>>>
/-- VOTE, GETMODE and GETEM write a uniform register: the enabled lanes in which a predicate is 1, a mode set's image, EM.
GSET unsets a guard slot, or sets it true where its predicate is 1 in some lane of EM or is p7, and false otherwise, and
where its stream has no command queued changes nothing else. -/
def Obligations.VotesGuardsAndModeReads : Prop :=
  ∀ (s : State) (r : Nat) (d : BitVec 6) (a b : BitVec 7) (m : Bool), s.inHand r →
    let u := s.stream r
    let toUni (i : Instr) (x : Word) (lab : Label) : Prop :=
      ∃ t, exec i s = .next t ∧ (∀ n, (t.stream r).creg n = if n = d.toNat then ⟨x, lab⟩ else u.creg n) ∧
        WentOn s t r ∧ t.crews = s.crews ∧ OnlyStream s t r Stream.lessUni
    let guard (i : Instr) (g : Guard) : Prop :=
      ∃ t, exec i s = .next t ∧ (∀ n, (t.stream r).guard n = if n = a.toNat then g else u.guard n) ∧
        WentOn s t r ∧ t.crews = s.crews ∧ OnlyStream s t r (fun v => { v.core with guards := [] })
    (d.toNat < 32 →
      (a.toNat < 8 → toUni (.vote d a m) (u.active m &&& (u.preg a.toNat).v) (Label.join (u.preg a.toNat).l (u.guardLabel m))) ∧
      toUni (.getmode d m) (w32 (bits (u.mode m).toNat 21 0)) 0 ∧ toUni (.getem d) u.em 0) ∧
    (a.toNat < 8 → guard (.gset true a 0) .unset ∧
      (b.toNat < 8 → (∃ t, exec (.gset false a b) s = .next t) ∧ (u.copyQ = [] → u.mxQ = [] →
        (∀ c ∈ s.colls, c.stream ≠ r) → guard (.gset false a b) (if b.toNat = 7 ∨ (u.preg b.toNat).v &&& u.em ≠ 0 then .on else .off))))

/-- MODE writes a legal image to mode set 0, set 1 or both, from an immediate or a uniform register, and an illegal image
raises the illegal-instruction trap with SUB 2; SETEM writes the live lanes of a value to EM, and is illegal with a
source that is neither z nor a uniform register. Model's choice: log entry 116 (SUB 2 for reserved bits, too). -/
def Obligations.ModeAndMaskWrites : Prop :=
  ∀ (s : State) (r : Nat) (image : BitVec 22) (a : BitVec 7) (m : Bool), s.inHand r →
    let u := s.stream r
    let ws : List Want := [{ f := a.toNat, allow := .uni }]
    let x := s.operand r { f := a.toNat, allow := .uni } 0
    let modes (i : Instr) (zero one : Word) : Prop :=
      ∃ t, exec i s = .next t ∧ (t.stream r).mode0 = zero ∧ (t.stream r).mode1 = one ∧
        WentOn s t r ∧ t.crews = s.crews ∧ OnlyStream s t r (fun v => { v.core with mode0 := 0, mode1 := 0 })
    let image' := w32 image.toNat
    (modeImageOk image.toNat = true →
      modes (.mode image) image' u.mode1 ∧ modes (.modeM1 image) u.mode0 image' ∧ modes (.modeBoth image) image' image') ∧
    (modeImageOk image.toNat = false →
      ∀ i ∈ [Instr.mode image, .modeM1 image, .modeBoth image],
        exec i s = .next (s.takeTrap r (s.illegalTrap r 2))) ∧
    ((a.toNat < 72 ∨ 72 < a.toNat ∧ a.toNat < 80 ∨ 112 ≤ a.toNat) →
      ∃ sub ∈ [1, 3], exec (.setem a) s = .next (s.takeTrap r (s.illegalTrap r sub))) ∧
    (s.readable r ws none →
      (modeImageOk x = false → exec (.modeUniform a m) s = .next (s.takeTrap r (s.illegalTrap r 2))) ∧
      (modeImageOk x = true → modes (.modeUniform a m) (if m then u.mode0 else w32 x) (if m then w32 x else u.mode1)) ∧
      ∃ t, exec (.setem a) s = .next t ∧ (t.stream r).em = w32 x &&& u.live ∧
        WentOn s t r ∧ t.crews = s.crews ∧ OnlyStream s t r (fun v => { v.core with em := 0 }))

/-! Control flow. -/

/-- BRA goes to its target when its condition holds in some lane of EM; BRC does so in the lanes in which it holds, which
alone stay in EM; otherwise both go on. Neither changes another register. With the yield bit the crew leaves its slot
and is ready, and a taken backward branch may rotate it. -/
def Obligations.BranchesTransferControl : Prop :=
  ∀ (s : State) (r : Nat) (y : Bool) (pred : BitVec 3) (sense : Bool) (off : BitVec 18), s.inHand r →
    let u := s.stream r
    let c : Word := if pred = 7 then 0xFFFFFFFF else if sense then ~~~(u.preg pred.toNat).v else (u.preg pred.toNat).v
    let target := targetOf u.pc 18 off.toNat
    let always : Bool := pred == 7
    ¬(pred = 7 ∧ sense = true) →
    (∃ t, exec (.bra y pred sense off) s = .next t ∧ (t.stream r).em = u.em ∧
      ((always = true ∨ u.em &&& c ≠ 0) → (t.stream r).pc = target ∧ (t.stream r).loops = u.loops) ∧
      (¬(always = true ∨ u.em &&& c ≠ 0) → WentOn s t r) ∧
      (y = true → ∃ n age, (t.crewAt r).place = .ready n age) ∧
      (y = false → 0 < signed 18 off.toNat → t.crews = s.crews ∧ (t.stream r).latches = u.latches) ∧
      OnlyCrew s t r Stream.flow) ∧
    ∃ t, exec (.brc y pred sense off) s = .next t ∧
      ((always = true ∨ u.em &&& c ≠ 0) → (t.stream r).em = u.em &&& c ∧ (t.stream r).pc = target ∧ (t.stream r).loops = u.loops) ∧
      (¬(always = true ∨ u.em &&& c ≠ 0) → (t.stream r).em = u.em ∧ WentOn s t r) ∧
      (y = true → ∃ n age, (t.crewAt r).place = .ready n age) ∧
      (y = false → 0 < signed 18 off.toNat → t.crews = s.crews ∧ (t.stream r).latches = u.latches) ∧
      OnlyCrew s t r (fun v => { v.flow with em := 0 })

/-- JMPI, CALLV and RETV go to the lead lane's target with the lanes of EM that share it, CALLV writing the link there and
RETV trapping with user cause 2 where lanes of EM differ. With no lane in EM they go on and write nothing. Model's
choices: log entry 23. -/
def Obligations.IndirectJumpsFollowTheLeadLane : Prop :=
  (∀ (s : State) (r : Nat) (nw : Bool) (d : BitVec 6) (a : BitVec 7), s.inHand r → (s.stream r).em = 0 →
    (s.readable r [{ f := a.toNat }] none →
      ∃ t, exec (.jmpi a) s = .next t ∧ Popped s t r [{ f := a.toNat }] ∧ WentOn s t r ∧ OnlyStream s t r Stream.core) ∧
    (d.toNat < 56 → s.readable r [{ f := a.toNat }] (some { n := d.toNat, nw }) →
      ∃ t, exec (.callv nw d a) s = .next t ∧ Popped s t r [{ f := a.toNat }] ∧ WentOn s t r ∧ OnlyStream s t r Stream.core) ∧
    (d.toNat < 56 → s.readable r [{ f := d.toNat, allow := .vec }] none →
      ∃ t, exec (.retv d) s = .next t ∧ t.crews = s.crews ∧ WentOn s t r ∧ OnlyStream s t r Stream.core)) ∧
  ∀ (s : State) (r : Nat) (nw : Bool) (d : BitVec 6) (a : BitVec 7) (lead : Nat) (others : List Nat), s.inHand r →
    lanesOf (s.stream r).em = lead :: others →
    let u := s.stream r
    let src : Want := { f := a.toNat }
    let target (w : Want) (k : Nat) : BitVec 24 := BitVec.ofNat 24 (bits (s.operand r w k) 23 2 * 4)
    let stay (w : Want) : Word := maskWhere fun k => inMask u.em k && target w k == target w lead
    (s.readable r [src] none →
      ∃ t, exec (.jmpi a) s = .next t ∧ (t.stream r).pc = target src lead ∧ (t.stream r).em = stay src ∧
        (t.stream r).loops = u.loops ∧ Popped s t r [src] ∧ OnlyStream s t r (fun v => { v.flow with em := 0 })) ∧
    (d.toNat < 56 → s.readable r [src] (some { n := d.toNat, nw }) →
      ∃ t, exec (.callv nw d a) s = .next t ∧ (t.stream r).pc = target src lead ∧ (t.stream r).em = stay src ∧
        (t.stream r).loops = u.loops ∧
        Wrote s t r [src] { n := d.toNat, nw } (stay src) (fun _ => ((u.pc + 4).toNat, 0)) ∧ (t.stream r).gen = u.gen ∧
        OnlyStream s t r (fun v => { v.lessVec with fetched := [], em := 0 })) ∧
    (d.toNat < 56 → s.readable r [{ f := d.toNat, allow := .vec }] none →
      (stay { f := d.toNat, allow := .vec } = u.em →
        ∃ t, exec (.retv d) s = .next t ∧ (t.stream r).pc = target { f := d.toNat, allow := .vec } lead ∧
          (t.stream r).loops = u.loops ∧ OnlyStream s t r Stream.flow) ∧
      (stay { f := d.toNat, allow := .vec } ≠ u.em →
        exec (.retv d) s = .next (s.takeTrap r { cause := 2, mask := u.em })))

/-- CALL pushes the address after it on the return stack and goes to its target when its condition holds, raises trap 0x14
on a full stack, and goes on otherwise; RET pops the stack and goes there, and traps with user cause 3 on an empty
stack; OVCALL calls a code address of the image whose page a frame holds. -/
def Obligations.CallsUseTheReturnStack : Prop :=
  ∀ (s : State) (r : Nat) (pred : BitVec 3) (sense : Bool) (off : BitVec 18) (a imm : BitVec 7), s.inHand r →
    let u := s.stream r
    let c : Word := if sense then ~~~(u.preg pred.toNat).v else (u.preg pred.toNat).v
    let holds : Prop := pred = 7 ∨ u.em &&& c ≠ 0
    let pushes (i : Instr) (pc : BitVec 24) : Prop :=
      ∃ t, exec i s = .next t ∧ (t.stream r).pc = pc ∧ (t.stream r).rets = (u.pc + 4) :: u.rets ∧
        (t.stream r).loops = u.loops ∧ OnlyStream s t r (fun v => { v.flow with rets := [] })
    (¬(pred = 7 ∧ sense = true) →
      (holds → u.rets.length < 16 → pushes (.call pred sense off) (targetOf u.pc 18 off.toNat)) ∧
      (holds → 16 ≤ u.rets.length →
        exec (.call pred sense off) s = .next (s.takeTrap r { cause := 0x14, info := 0, mask := u.em })) ∧
      (¬holds → ∃ t, exec (.call pred sense off) s = .next t ∧ WentOn s t r ∧ OnlyStream s t r Stream.core)) ∧
    (∀ pc rest, u.rets = pc :: rest →
      ∃ t, exec .ret s = .next t ∧ (t.stream r).pc = pc ∧ (t.stream r).rets = rest ∧ (t.stream r).loops = u.loops ∧
        OnlyStream s t r (fun v => { v.flow with rets := [] })) ∧
    (u.rets = [] → exec .ret s = .next (s.takeTrap r { cause := 3, mask := u.em })) ∧
    (s.readable r [{ f := a.toNat, allow := .uni }] none → u.rets.length < 16 →
      let target := BitVec.ofNat 24 (bits (s.operand r { f := a.toNat, allow := .uni } 0 + 4 * imm.toNat) 23 2 * 4)
      s.holdsPage r (s.inSup r) (target.toNat / 4096) = true → pushes (.ovcall a imm) target)

/-- LOOP with a count of zero goes past the loop; with another count it pushes a level whose body begins after it and ends
at its end address; at four levels it raises trap 0x15. LBRK leaves the innermost level and goes to its target when its
condition holds. An instruction at the end address of the innermost level goes back while the count is above one, and
leaves the level after that. -/
def Obligations.LoopsRepeatTheirBody : Prop :=
  ∀ (s : State) (r : Nat) (count : BitVec 7) (stop15 : BitVec 15) (pred : BitVec 3) (sense : Bool) (off : BitVec 18), s.inHand r →
    let u := s.stream r
    let n := s.operand r { f := count.toNat, allow := .uni } 0
    let stop := u.pc + BitVec.ofNat 24 (4 * stop15.toNat)
    let c : Word := if sense then ~~~(u.preg pred.toNat).v else (u.preg pred.toNat).v
    let holds : Prop := pred = 7 ∨ u.em &&& c ≠ 0
    (stop15 ≠ 0 → s.readable r [{ f := count.toNat, allow := .uni }] none →
      (n = 0 → ∃ t, exec (.loop count stop15) s = .next t ∧ (t.stream r).pc = stop + 4 ∧ (t.stream r).loops = u.loops ∧
        OnlyStream s t r Stream.flow) ∧
      (n ≠ 0 → u.loops.length < 4 → ∃ t l, exec (.loop count stop15) s = .next t ∧ (t.stream r).pc = u.pc + 4 ∧
        (t.stream r).loops = l :: u.loops ∧ l.start = u.pc + 4 ∧ l.stop = stop ∧ l.count = w32 n ∧ OnlyStream s t r Stream.flow) ∧
      (n ≠ 0 → 4 ≤ u.loops.length →
        exec (.loop count stop15) s = .next (s.takeTrap r { cause := 0x15, info := 0, mask := u.em }))) ∧
    (¬(pred = 7 ∧ sense = true) →
      (∀ l rest, u.loops = l :: rest →
        (holds → ∃ t, exec (.lbrk pred sense off) s = .next t ∧ (t.stream r).pc = targetOf u.pc 18 off.toNat ∧
          (t.stream r).loops = rest ∧ OnlyStream s t r Stream.flow) ∧
        (¬holds → ∃ t, exec (.lbrk pred sense off) s = .next t ∧ WentOn s t r ∧ OnlyStream s t r Stream.core)) ∧
      (u.loops = [] → exec (.lbrk pred sense off) s = .next (s.takeTrap r { cause := 0x15, info := 0, mask := u.em }))) ∧
    (∀ l rest, u.loops = l :: rest →
      (u.pc ≠ l.stop → u.next.pc = u.pc + 4 ∧ u.next.loops = l :: rest) ∧
      (u.pc = l.stop → 1 < l.count.toNat → u.next.pc = l.start ∧ u.next.loops = { l with count := l.count - 1 } :: rest) ∧
      (u.pc = l.stop → l.count.toNat ≤ 1 → (∀ k ∈ rest, k.stop ≠ u.pc) → u.next.pc = u.pc + 4 ∧ u.next.loops = rest))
<<<
- [AIM OF THE EXERCISE]:
Your task is to restate, word for word, only those lines above that fall between the line holding "(n = 0 → ∃ t, exec" and the line holding "(n ≠ 0 → u.loops.length", inclusive.

- [PROBLEM SOLUTION]:
      (n = 0 → ∃ t, exec (.loop count stop15) s = .next t ∧ (t.stream r).pc = stop + 4 ∧ (t.stream r).loops = u.loops ∧
        OnlyStream s t r Stream.flow) ∧
      (n ≠ 0 → u.loops.length < 4 → ∃ t l, exec (.loop count stop15) s = .next t ∧ (t.stream r).pc = u.pc + 4 ∧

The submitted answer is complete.